ENGLAND, C.J., and BOYD, SUNDBERG and HATCHETT, JJ., concur.
ALDERMAN, J., dissents with an opinion, with which ADKINS, J., concurs.
ALDERMAN, Justice, dissenting.
I respectfully dissent. The present election process prohibits write-in ballots, but it allows minor party candidates or independent candidates to register at will and merely requires that they obtain signatures of three percent of the registered electors in the district or area affected by the election. The election code provides for the avoidance of costs associated with the petitioning process if the candidate is unable to pay them, and the petition forms are supplied by the state. It also provides for waiver of the filing fee if it causes an *430 undue burden on the candidate or resources are not otherwise available. In my opinion, this is a reasonable exercise of the legislature's right to impose restrictions on the election process to assure orderly and effective elections.
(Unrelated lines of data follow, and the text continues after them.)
/-! ### The outputs -/

/-- Five flags side by side, bit by bit. -/
theorem getLsbD_of_five_flags (a b c d e : Bool) :
    let w : BitVec 5 := BitVec.ofBool a ++ BitVec.ofBool b ++ BitVec.ofBool c ++ BitVec.ofBool d ++ BitVec.ofBool e
    w.getLsbD 0 = e ∧ w.getLsbD 1 = d ∧ w.getLsbD 2 = c ∧ w.getLsbD 3 = b ∧ w.getLsbD 4 = a := by
  revert a b c d e
  decide

/-- Two flags side by side, bit by bit. -/
theorem getLsbD_of_two_flags (a b : Bool) :
    let w : BitVec 2 := BitVec.ofBool a ++ BitVec.ofBool b
    w.getLsbD 1 = a ∧ w.getLsbD 0 = b := by
  revert a b
  decide

/-- Settles O51. -/
theorem statusAndConfigurationLayout : Obligations.StatusAndConfigurationLayout := fun s =>
  ⟨beq_iff_eq, bne_iff_ne, getLsbD_of_five_flags s.illReq s.seqErr s.lineErr s.inited s.busy, getLsbD_of_two_flags s.cfgN s.cfgF⟩

end Sys2Proof.Machine
end

section
/-! PROOFS. The nibbles: which bits of the byte the data lines take in phase `DW` (R61, R114), and the parity of the strobes (R64, R47,
R120): where no write can fail, `EN` falls exactly in phase `ENL`, and there the sequencer's parity turns over. -/

namespace Sys2Proof.Machine

/-! ### The bits on the data lines -/

/-- Bit `i` of the current nibble is bit `i` of the low half of the byte, or bit `4 + i` while the high half is sent (R23, R61). -/
theorem cur_getLsbD (s : State) {i : Nat} (h : i < 4) :
    s.cur.getLsbD i = if s.nib then s.byte.getLsbD i else s.byte.getLsbD (4 + i) := by
  unfold State.cur lo hi
  cases s.nib <;> simp [h]

/-- Settles O19: no write of the tick fails, so each line takes its bit of the current nibble. -/
theorem dataPhaseMapsBitsToLines : Obligations.DataPhaseMapsBitsToLines := by
  intro s hr hp hw
  have hdrive := setDataNibble_of_succeeds s.cur s fun l => writeFails_of_writesSucceed s l hw
  simp only [cur_getLsbD s (by decide : 0 < 4), cur_getLsbD s (by decide : 1 < 4), cur_getLsbD s (by decide : 2 < 4),
    cur_getLsbD s (by decide : 3 < 4)] at hdrive
  have htick : engineTick s = { setDataNibble s.cur s with ph := .enh } := by rw [engineTick, hp, dwTick]
  rw [hdrive] at htick
  exact step_of_steady s _ hr (by simp [hp]) htick (.inr rfl)

/-! ### The strobes -/

theorem writeFails_of_cannotFail {s : State} (hw : s.params.hasWfail = false) (l : Line) : s.writeFails l = false := by
  simp [State.writeFails, hw]

theorem ne_enl_of_waits {p : Phase} (h : p.waits = true) : p ≠ .enl := by
  rintro rfl
  cases h

/-- The next place in the operation has the other parity. -/
theorem succ_getLsbD_zero (q : BitVec 3) : (q + 1#3).getLsbD 0 = !q.getLsbD 0 := by
  revert q
  decide

/-- The parity the sequencer says turns over in phase `ENL` and in no other (R25, R120). -/
theorem BusyOf.oddStrobes {s u : State} (hs : s.Sequenced) (h : BusyOf s u) :
    u.oddStrobes = (s.oddStrobes ^^ decide (s.ph = .enl)) := by
  cases h with
  | count hw _ =>
    rw [decide_eq_false (ne_enl_of_waits hw), Bool.xor_false]
    rfl
  | preEnds hp _ =>
    obtain ⟨-, -, -, -, -, hpre, -⟩ := hs
    simp [State.oddStrobes, hp, (hpre hp).2]
  | select hp | drive hp | rise hp | pwEnds hp | fall hp => simp [State.oddStrobes, hp]
  | nextHandshake hp _ hq =>
    obtain ⟨hlt, hlt', -⟩ := succ_lt_four_of_lt_three hq
    simp only [State.oddStrobes, hp, hlt, hlt', if_true, succ_getLsbD_zero]
    simp
  | functionSet hp _ hq => simp [State.oddStrobes, hp, hq]
  | lowHalf hp _ hq hn | longBegins hp _ hq hn | initEnds hp _ hq hn | byteEnds hp _ hq hn =>
    simp [State.oddStrobes, hp, hn, BitVec.not_lt.mpr hq]
  | longEnds hp _ => simp [State.oddStrobes, hp]

/-- A request begins with no strobe made. -/
theorem AskedOf.oddStrobes {s u : State} {i : Instr} (hi : s.ph = .idle) (h : AskedOf s i u) : u.oddStrobes = s.oddStrobes := by
  cases h with
  | init | cmd | data | clear | dispctl => simp [State.oddStrobes, acceptInit, acceptByte, hi]
  | dropped => rfl

theorem MoveOf.oddStrobes {s u : State} (hs : s.Sequenced) (h : MoveOf s u) :
    u.oddStrobes = (s.oddStrobes ^^ decide (s.ph = .enl)) := by
  cases h with
  | busy _ h => exact h.oddStrobes hs
  | rest hi | illegal hi => simp [State.oddStrobes, hi]
  | asked hi h => simp [h.oddStrobes hi, hi]

/-- Where no write can fail, `EN` falls exactly in phase `ENL` (R118, R122(d)). -/
theorem MoveOf.en_falls_iff {s u : State} (hw : s.params.hasWfail = false) (he : s.en = (s.ph == .pw || s.ph == .enl))
    (h : MoveOf s u) : (s.en = true ∧ u.en = false) ↔ s.ph = .enl := by
  cases h with
  | busy _ h =>
    cases h with
    | rise hp x hx => simp [he, hp]
    | fall hp x hx => simp [he, hp, hx (writeFails_of_cannotFail hw .en)]
    | count hc _ => simp [ne_enl_of_waits hc]
    | _ => simp [*]
  | rest hi | illegal hi => simp [hi]
  | asked hi h =>
    have hen : u.en = s.en := by cases h <;> rfl
    simp [hi, hen]

/-- One more strobe turns the parity over. -/
theorem succ_mod_two_of_parity {n : Nat} {odd : Bool} (h : n % 2 = if odd then 1 else 0) :
    (n + 1) % 2 = if !odd then 1 else 0 := by
  cases odd <;> simp at h ⊢ <;> omega

theorem oddStrobes_endTick (s u : State) : (endTick s u).oddStrobes = u.oddStrobes := rfl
The elimination of write-in ballots, while at the same time providing a reasonable method of access to the ballot for minor party and independent candidates, does not constitute an unconstitutional restriction on the election process. I reach this conclusion based upon the extremely strong presumption in favor of the constitutionality of statutes that regulate the conduct of elections and because, under our present constitution, write-in ballots are not mandated. Article VI, section 1, Florida Constitution, provides:
All elections by the people shall be by direct and secret vote. General elections shall be determined by a plurality of votes cast.